In such a world, to stand still is scary”. (quote from here)

I don’t pretend to have all the pieces in this puzzle. But I will share the parts I isolated: Some tools, some discipline, and a constant effort of keeping up. Here I share how I used these tools at three points in my life.

Race into the future (I used openart.ai)

The tools are a conjunction of a personal roadmap, and a technology radar. There are many versions of both, and I’m too opinionated to endorse any of them. Do your research and choose whatever works for you. However mind you need both to form a basis.

The latter manages a watch over technology trends. It points which new ones to jump on, and what to forgo for obsolescence. The former is a private backlog of personal development.

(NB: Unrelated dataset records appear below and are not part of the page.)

/-- What every operation of a fold keeps, the fold keeps. -/
theorem foldl_keeps {α β : Type} (g : State → β) (f : State → α → State) (h : ∀ s x,
      g (f s x) = g s) (l : List α) (s : State) :
    g (l.foldl f s) = g s := by
  induction l generalizing s with
  | nil => rfl
  | cons x xs ih => rw [List.foldl_cons, ih, h]

theorem forPoints_keeps {β : Type} (g : State → β) {f : Fin 32 → State → State} (h : ∀ p s, g (f p s) = g s) (s : State) :
    g (forPoints f s) = g s := foldl_keeps g _ (fun s p => h p s) _ s

theorem forSlots_keeps {β : Type} (g : State → β) {f : Fin 8 → State → State} (h : ∀ p s, g (f p s) = g s) (s : State) :
    g (forSlots f s) = g s := foldl_keeps g _ (fun s p => h p s) _ s

theorem forChannels_keeps {β : Type} (g : State → β) {f : Fin 16 → State → State} (h : ∀ p s, g (f p s) = g s) (s : State) :
    g (forChannels f s) = g s := foldl_keeps g _ (fun s p => h p s) _ s

theorem forBanks_keeps {β : Type} (g : State → β) {f : Fin 3 → State → State} (h : ∀ p s, g (f p s) = g s) (s : State) :
    g (forBanks f s) = g s := foldl_keeps g _ (fun s p => h p s) _ s

theorem forHandlers_keeps {β : Type} (g : State → β) {f : Fin 2 → State → State} (h : ∀ p s, g (f p s) = g s) (s : State) :
    g (forHandlers f s) = g s := by rw [forHandlers, h, h]

variable (s : State)

/-! ### Events, frames, values -/

@[simp] theorem latch_frame (k : EventKind) (n : Nat) (v : Int) :
    (latch k n v s).zr = s.zr ∧ (latch k n v s).hs = s.hs ∧ (latch k n v s).pa = s.pa ∧ (latch k n v s).rs = s.rs ∧
      (latch k n v s).su = s.su ∧ (latch k n v s).ou = s.ou ∧ (latch k n v s).ml = s.ml ∧ (latch k n v s).sc = s.sc ∧
      (latch k n v s).pl = s.pl ∧ (latch k n v s).bus = s.bus ∧ (latch k n v s).pins = s.pins ∧
      (latch k n v s).eeprom = s.eeprom ∧ (latch k n v s).tenth = s.tenth ∧ (latch k n v s).free = s.free ∧
      (latch k n v s).pending = s.pending := by simp [latch]

@[simp] theorem kick_frame :
    (kick s).zr = s.zr ∧ (kick s).hs = s.hs ∧ (kick s).pa = s.pa ∧ (kick s).rs = s.rs ∧ (kick s).su = s.su ∧
      (kick s).ou = s.ou ∧ (kick s).ml = s.ml ∧ (kick s).sc = s.sc ∧ (kick s).pl = s.pl ∧ (kick s).bus = s.bus ∧
      (kick s).pins = s.pins ∧ (kick s).eeprom = s.eeprom ∧ (kick s).tenth = s.tenth ∧ (kick s).free = s.free ∧
      (kick s).pending = s.pending := by
  simp only [kick]
  repeat' split
  all_goals simp

@[simp] theorem answerDue_frame (k : Byte) (c : List Byte) :
    (answerDue k c s).zr = s.zr ∧ (answerDue k c s).hs = s.hs ∧ (answerDue k c s).pa = s.pa ∧
      (answerDue k c s).rs = s.rs ∧ (answerDue k c s).su = s.su ∧ (answerDue k c s).ou = s.ou ∧
      (answerDue k c s).ml = s.ml ∧ (answerDue k c s).sc = s.sc ∧ (answerDue k c s).pl = s.pl ∧
      (answerDue k c s).bus = s.bus ∧ (answerDue k c s).pins = s.pins ∧ (answerDue k c s).eeprom = s.eeprom ∧
      (answerDue k c s).tenth = s.tenth ∧ (answerDue k c s).free = s.free ∧
      (answerDue k c s).pending = s.pending := by simp [answerDue]

@[simp] theorem handValue_frame (r : Role) (v : Nat) :
    (handValue r v s).zr = s.zr ∧ (handValue r v s).hs = s.hs ∧ (handValue r v s).pa = s.pa ∧
      (handValue r v s).rs = s.rs ∧ (handValue r v s).su = s.su ∧ (handValue r v s).ou = s.ou ∧
      (handValue r v s).ml = s.ml ∧ (handValue r v s).sc = s.sc ∧ (handValue r v s).lu = s.lu ∧
      (handValue r v s).pl = s.pl ∧ (handValue r v s).pins = s.pins ∧ (handValue r v s).eeprom = s.eeprom ∧
      (handValue r v s).tenth = s.tenth ∧ (handValue r v s).free = s.free ∧
      (handValue r v s).pending = s.pending := by simp [handValue]

/-! ### Handlers outside the stages -/

@[simp] theorem takeMode_frame (h : Fin 2) (m : Mode) :
    (takeMode h m s).zr = s.zr ∧ (takeMode h m s).pa = s.pa ∧ (takeMode h m s).rs = s.rs ∧ (takeMode h m s).su = s.su ∧
      (takeMode h m s).ou = s.ou ∧ (takeMode h m s).ml = s.ml ∧ (takeMode h m s).sc = s.sc ∧ (takeMode h m s).pl = s.pl ∧
      (takeMode h m s).bus = s.bus ∧ (takeMode h m s).pins = s.pins ∧ (takeMode h m s).eeprom = s.eeprom ∧
      (takeMode h m s).tenth = s.tenth ∧ (takeMode h m s).free = s.free ∧ (takeMode h m s).pending = s.pending := by
  simp only [takeMode]
  repeat' split
  all_goals simp

@[simp] theorem endDefrost_frame (h : Fin 2) (r : DefrostEnd) :
    (endDefrost h r s).zr = s.zr ∧ (endDefrost h r s).pa = s.pa ∧ (endDefrost h r s).rs = s.rs ∧
      (endDefrost h r s).su = s.su ∧ (endDefrost h r s).ou = s.ou ∧ (endDefrost h r s).ml = s.ml ∧
      (endDefrost h r s).sc = s.sc ∧ (endDefrost h r s).pl = s.pl ∧ (endDefrost h r s).bus = s.bus ∧
      (endDefrost h r s).pins = s.pins ∧ (endDefrost h r s).eeprom = s.eeprom ∧ (endDefrost h r s).tenth = s.tenth ∧
      (endDefrost h r s).free = s.free ∧ (endDefrost h r s).pending = s.pending := by simp [endDefrost]

@[simp] theorem readAir_frame :
    (readAir s).zr = s.zr ∧ (readAir s).pa = s.pa ∧ (readAir s).rs = s.rs ∧ (readAir s).su = s.su ∧
      (readAir s).ou = s.ou ∧ (readAir s).ml = s.ml ∧ (readAir s).sc = s.sc ∧ (readAir s).lu = s.lu ∧
      (readAir s).pl = s.pl ∧ (readAir s).bus = s.bus ∧ (readAir s).pins = s.pins ∧ (readAir s).eeprom = s.eeprom ∧
      (readAir s).tenth = s.tenth ∧ (readAir s).free = s.free ∧ (readAir s).pending = s.pending := by
  simp [readAir]

@[simp] theorem timerStart_frame (b : Bool) :
    (timerStart b s).zr = s.zr ∧ (timerStart b s).pa = s.pa ∧ (timerStart b s).rs = s.rs ∧
      (timerStart b s).su = s.su ∧ (timerStart b s).ou = s.ou ∧ (timerStart b s).ml = s.ml ∧
      (timerStart b s).sc = s.sc ∧ (timerStart b s).lu = s.lu ∧ (timerStart b s).pl = s.pl ∧
      (timerStart b s).bus = s.bus ∧ (timerStart b s).pins = s.pins ∧ (timerStart b s).eeprom = s.eeprom ∧
      (timerStart b s).tenth = s.tenth ∧ (timerStart b s).free = s.free ∧ (timerStart b s).pending = s.pending := by
  cases b <;> simp [timerStart]

@[simp] theorem leaveTo_frame (h : Fin 2) (m : Mode) (r : DefrostEnd) :
    (leaveTo h m r s).zr = s.zr ∧ (leaveTo h m r s).pa = s.pa ∧ (leaveTo h m r s).rs = s.rs ∧
      (leaveTo h m r s).su = s.su ∧ (leaveTo h m r s).ou = s.ou ∧ (leaveTo h m r s).ml = s.ml ∧
      (leaveTo h m r s).sc = s.sc ∧ (leaveTo h m r s).pl = s.pl ∧ (leaveTo h m r s).bus = s.bus ∧
      (leaveTo h m r s).pins = s.pins ∧ (leaveTo h m r s).eeprom = s.eeprom ∧ (leaveTo h m r s).tenth = s.tenth ∧
      (leaveTo h m r s).free = s.free ∧ (leaveTo h m r s).pending = s.pending := by
  simp only [leaveTo]
  repeat' split
  all_goals simp

@[simp] theorem tellDrive_frame (h : Fin 2) :
    (tellDrive h s).zr = s.zr ∧ (tellDrive h s).pa = s.pa ∧ (tellDrive h s).rs = s.rs ∧ (tellDrive h s).su = s.su ∧
      (tellDrive h s).ou = s.ou ∧ (tellDrive h s).ml = s.ml ∧ (tellDrive h s).sc = s.sc ∧ (tellDrive h s).lu = s.lu ∧
      (tellDrive h s).pl = s.pl ∧ (tellDrive h s).bus = s.bus ∧ (tellDrive h s).pins = s.pins ∧
      (tellDrive h s).eeprom = s.eeprom ∧ (tellDrive h s).tenth = s.tenth ∧ (tellDrive h s).free = s.free ∧
      (tellDrive h s).pending = s.pending := by
  simp only [tellDrive]
  repeat' split
  all_goals simp

@[simp] theorem tellDrives_frame :
    (tellDrives s).zr = s.zr ∧ (tellDrives s).pa = s.pa ∧ (tellDrives s).rs = s.rs ∧ (tellDrives s).su = s.su ∧
      (tellDrives s).ou = s.ou ∧ (tellDrives s).ml = s.ml ∧ (tellDrives s).sc = s.sc ∧ (tellDrives s).lu = s.lu ∧
      (tellDrives s).pl = s.pl ∧ (tellDrives s).bus = s.bus ∧ (tellDrives s).pins = s.pins ∧
      (tellDrives s).eeprom = s.eeprom ∧ (tellDrives s).tenth = s.tenth ∧ (tellDrives s).free = s.free ∧
      (tellDrives s).pending = s.pending := by simp [tellDrives, forHandlers]

@[simp] theorem renewFresh_frame (h : Fin 2) :
    (renewFresh h s).zr = s.zr ∧ (renewFresh h s).pa = s.pa ∧ (renewFresh h s).rs = s.rs ∧ (renewFresh h s).su = s.su ∧
      (renewFresh h s).ou = s.ou ∧ (renewFresh h s).ml = s.ml ∧ (renewFresh h s).sc = s.sc ∧ (renewFresh h s).lu = s.lu ∧
      (renewFresh h s).pl = s.pl ∧ (renewFresh h s).pins = s.pins ∧ (renewFresh h s).eeprom = s.eeprom ∧
      (renewFresh h s).tenth = s.tenth ∧ (renewFresh h s).free = s.free ∧
      (renewFresh h s).pending = s.pending := by simp [renewFresh]
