@[simp] theorem cadenceOwner_frame (v : Byte) :
    (cadenceOwner v s).1.zr = s.zr ∧ (cadenceOwner v s).1.hs = s.hs ∧ (cadenceOwner v s).1.pa = s.pa ∧
      (cadenceOwner v s).1.rs = s.rs ∧ (cadenceOwner v s).1.su = s.su ∧ (cadenceOwner v s).1.ou = s.ou ∧
      (cadenceOwner v s).1.ml = s.ml ∧ (cadenceOwner v s).1.lu = s.lu ∧ (cadenceOwner v s).1.pl = s.pl ∧
      (cadenceOwner v s).1.bus = s.bus ∧ (cadenceOwner v s).1.pins = s.pins ∧ (cadenceOwner v s).1.eeprom = s.eeprom ∧
      (cadenceOwner v s).1.tenth = s.tenth ∧ (cadenceOwner v s).1.free = s.free ∧ (cadenceOwner v s).1.pending = s.pending := by
  rw [cadenceOwner_state]
  simp

theorem restartOwner_state : (restartOwner s).1 = s.setLu (restartOwner s).1.lu := by
  simp only [restartOwner]
  split <;> rfl

@[simp] theorem restartOwner_frame :
    (restartOwner s).1.zr = s.zr ∧ (restartOwner s).1.hs = s.hs ∧ (restartOwner s).1.pa = s.pa ∧ (restartOwner s).1.rs = s.rs ∧
      (restartOwner s).1.su = s.su ∧ (restartOwner s).1.ou = s.ou ∧ (restartOwner s).1.ml = s.ml ∧
      (restartOwner s).1.sc = s.sc ∧ (restartOwner s).1.pl = s.pl ∧ (restartOwner s).1.bus = s.bus ∧
      (restartOwner s).1.pins = s.pins ∧ (restartOwner s).1.eeprom = s.eeprom ∧ (restartOwner s).1.tenth = s.tenth ∧
      (restartOwner s).1.free = s.free ∧ (restartOwner s).1.pending = s.pending := by
  rw [restartOwner_state]
  simp

@[simp] theorem setParamOwner_frame (n v : Word16) :
    (setParamOwner n v s).1.zr = s.zr ∧ (setParamOwner n v s).1.pa = s.pa ∧ (setParamOwner n v s).1.rs = s.rs ∧
      (setParamOwner n v s).1.sc = s.sc ∧ (setParamOwner n v s).1.bus = s.bus ∧ (setParamOwner n v s).1.pins = s.pins ∧
      (setParamOwner n v s).1.eeprom = s.eeprom ∧ (setParamOwner n v s).1.tenth = s.tenth ∧
      (setParamOwner n v s).1.free = s.free ∧ (setParamOwner n v s).1.pending = s.pending := by
  simp only [setParamOwner]
  repeat' split
  all_goals simp

theorem saveProfileOwner_state : (saveProfileOwner s).1 = s.setPl (saveProfileOwner s).1.pl := by
  unfold saveProfileOwner
  split <;> rfl

@[simp] theorem saveProfileOwner_frame :
    (saveProfileOwner s).1.zr = s.zr ∧ (saveProfileOwner s).1.hs = s.hs ∧ (saveProfileOwner s).1.pa = s.pa ∧
      (saveProfileOwner s).1.rs = s.rs ∧ (saveProfileOwner s).1.su = s.su ∧ (saveProfileOwner s).1.ou = s.ou ∧
      (saveProfileOwner s).1.ml = s.ml ∧ (saveProfileOwner s).1.sc = s.sc ∧ (saveProfileOwner s).1.lu = s.lu ∧
      (saveProfileOwner s).1.bus = s.bus ∧ (saveProfileOwner s).1.pins = s.pins ∧ (saveProfileOwner s).1.eeprom = s.eeprom ∧
      (saveProfileOwner s).1.tenth = s.tenth ∧ (saveProfileOwner s).1.free = s.free ∧
      (saveProfileOwner s).1.pending = s.pending := by
  rw [saveProfileOwner_state]
  simp

end Sys2Proof.Machine

/-! ## Which commands write the EEPROM, the Power Allotter, the Renewal Scheduler and the Output Unit

Of the part's own moments and of the requests' owners only a few write each of these; every other leaves it as it was, and all leave the
queue of the commands behind them. -/

namespace Sys2Proof.Machine

/-- The moments that write the EEPROM (R133, R169). -/
def writesMemory : Instr → Bool
  | .hardReset _ | .savePageComplete _ | .savePollTimeout => true
  | _ => false

/-- The moments that write the Power Allotter (R45, R47, R57, R133). -/
def writesPower : Instr → Bool
  | .hardReset _ | .restartEffect | .requestSetReceived | .lifetimeExpiry => true
  | _ => false

/-- The moments that write the Renewal Scheduler (R61 to R74). -/
def writesRenewals : Instr → Bool
  | .hardReset _ | .profileLoadComplete _ | .restartEffect | .demandSetReceived | .allotmentAtHs | .intervalExpiry _
  | .renewalComplete _ | .doorTimerExpiry _ => true
  | _ => false

/-- The moments that write the output channels (R103 to R106, R111). -/
def writesOutputs : Instr → Bool
  | .hardReset _ | .profileLoadComplete _ | .parkEntry | .restartEffect | .ouValueReceived | .periodEnd _ | .compareReached _
  | .wakeDebounceExpiry => true
  | _ => false

/-- What a moment of the part leaves unchanged. -/
def MomentFrame (c : Instr) (s t : State) : Prop :=
  t.pending = s.pending ∧ (writesMemory c = false → t.eeprom = s.eeprom) ∧ (writesPower c = false → t.pa = s.pa) ∧
    (writesRenewals c = false → t.rs = s.rs) ∧ (writesOutputs c = false → t.ou = s.ou)

theorem exec_moment_frame {c : Instr} (s : State) (hc : encodeRequest c = none) (hl : onLink c = false) :
    Ends (MomentFrame c s) (exec c s) := by
  cases c <;> simp only [encodeRequest, reduceCtorEq] at hc <;> simp only [onLink, Bool.true_eq_false] at hl
  case hardReset => exact ends_next.mpr ⟨rfl, nofun, nofun, nofun, nofun⟩
  case accountTimerExpiry =>
    simp only [exec, execAccountTimerExpiry]
    split
    all_goals simp [MomentFrame, forHandlers]
  all_goals
    simp only [exec, execProfileLoadComplete, execParkEntry, execRestartEffect, execSavePageComplete, execSavePollTimeout,
      execRegulationTimerExpiry, execDemandSetReceived, execRequestSetReceived, execAllotmentAtHs, execAllotmentAtZr,
      execOuValueReceived, execRestTimerExpiry, execDwellTimerExpiry, execLifetimeExpiry,
      execIntervalExpiry, execRenewalComplete, execDoorInputChange, execDoorDebounceExpiry, execDoorTimerExpiry,
      execWakeInputChange, execWakeDebounceExpiry, execScanGapExpiry, execSupplyConversion, execFullTrim, execShortTrim,
      execTapReading, execTrimIntervalExpiry, execPointStale, execPeriodEnd, execCompareReached, execModuleAnswerReceived,
      execModuleResponseTimeout, execModuleAnswerGap, execProbeTimerExpiry, execReadTimerExpiry, execModuleRequestSent]
    repeat' split
    all_goals simp [MomentFrame, writesMemory, writesPower, writesRenewals, writesOutputs]

/-- What a request's owner leaves unchanged: GRANT and STANDBY alone write the Power Allotter (R44, R57), AIR_HOLD, RENEW_NOW and STANDBY
the Renewal Scheduler (R71 to R73), OVERRIDE, SET_PARAM and STANDBY the output channels (R110 to R113). -/
theorem requestOwner_frame (c : Instr) (s : State) :
    (requestOwner c s).1.pending = s.pending ∧ (requestOwner c s).1.eeprom = s.eeprom ∧
      ((∀ w l, c ≠ .grant w l) → c ≠ .standby → (requestOwner c s).1.pa = s.pa) ∧
      ((∀ v, c ≠ .airHold v) → (∀ h, c ≠ .renewNow h) → c ≠ .standby → (requestOwner c s).1.rs = s.rs) ∧
      ((∀ i a v, c ≠ .override i a v) → (∀ n v, c ≠ .setParam n v) → c ≠ .standby → (requestOwner c s).1.ou = s.ou) := by
  cases c <;> simp [requestOwner]

/-! ### Commands in general (log 31) -/

theorem exec_pending (c : Instr) (s : State) : Ends (fun u => u.pending = s.pending) (exec c s) :=
  (LinkKeeps.of_setLu fun _ _ h => h).exec (fun c u _ h => (requestOwner_frame c u).1.trans h)
    (fun _ u hc hl h => (exec_moment_frame u hc hl).mono fun _ hframe => hframe.1.trans h) c rfl

/-- Settles O4. -/
theorem everyCommandCompletes : Obligations.EveryCommandCompletes := fun c s => (exec_pending c s).imp fun _ h => h.1

/-- Settles O3. -/
theorem execKeepsTheQueue : Obligations.ExecKeepsTheQueue := fun c s _ ht => (exec_pending c s).of_eq ht

/-- Settles O1. -/
theorem stepTakesTheFrontCommand : Obligations.StepTakesTheFrontCommand := fun c rest s h => by
  rw [step, h]
  rfl

/-! ### The EEPROM keeps its canonical form (log 12) -/

theorem mixPage_eeprom_wf (w : WorkingMemory) {s : State} (h : s.MemoryCanonical) : (mixPage w s).MemoryCanonical :=
  Memory.wf_writeBytes h _ _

However, the roadmap is like a top gym membership: it’s useless if you don’t keep up with the practice. A personal coach can check up on you, but it is you who have to do the heavy lifting.

Emergence of Expertise

Knock, knock! Who’s there? (img from here)

Expertise emerges when one leverages these tools to maintain discipline. A discipline that keeps them from sinking into a blinding comfort zone.

In the age of intersectionality, expertise in a single field isn’t enough.

For example, while Fullstack is now a well-established term, how full must a full stack be?

How much stack would a full-stack stack if the full-stack could stack code?
(my spin on this)

A Roadmap Journey

Got a roadmap? (image from here)

In my career path, I had to establish myself as an expert a few times. Some were simply capitalizing on former victories and sharpening an edge I already had. Some took a brave decision in the face of a risk.

As I ended my first professional decade I already established myself as a hands-on architect. Then as a JS expert, and an Agile evangelist. After that, as a NodeJS tutor, as a microservices and ecosystem designer, and as a live-coding wizard.

But as I approached to conclude the 2nd decade I came to a point where I felt limited by my lack of depth in my knowledge of the lower layers: provisioning, networks, SSL, security, cloud permissions schemes and security.

Sure, I could design a cloud, but I could not execute it by myself properly. And sure, like many of my peers I had access to AWS and google clouds, and have used their respective UI and CLI — but no. Using it is not mastering it.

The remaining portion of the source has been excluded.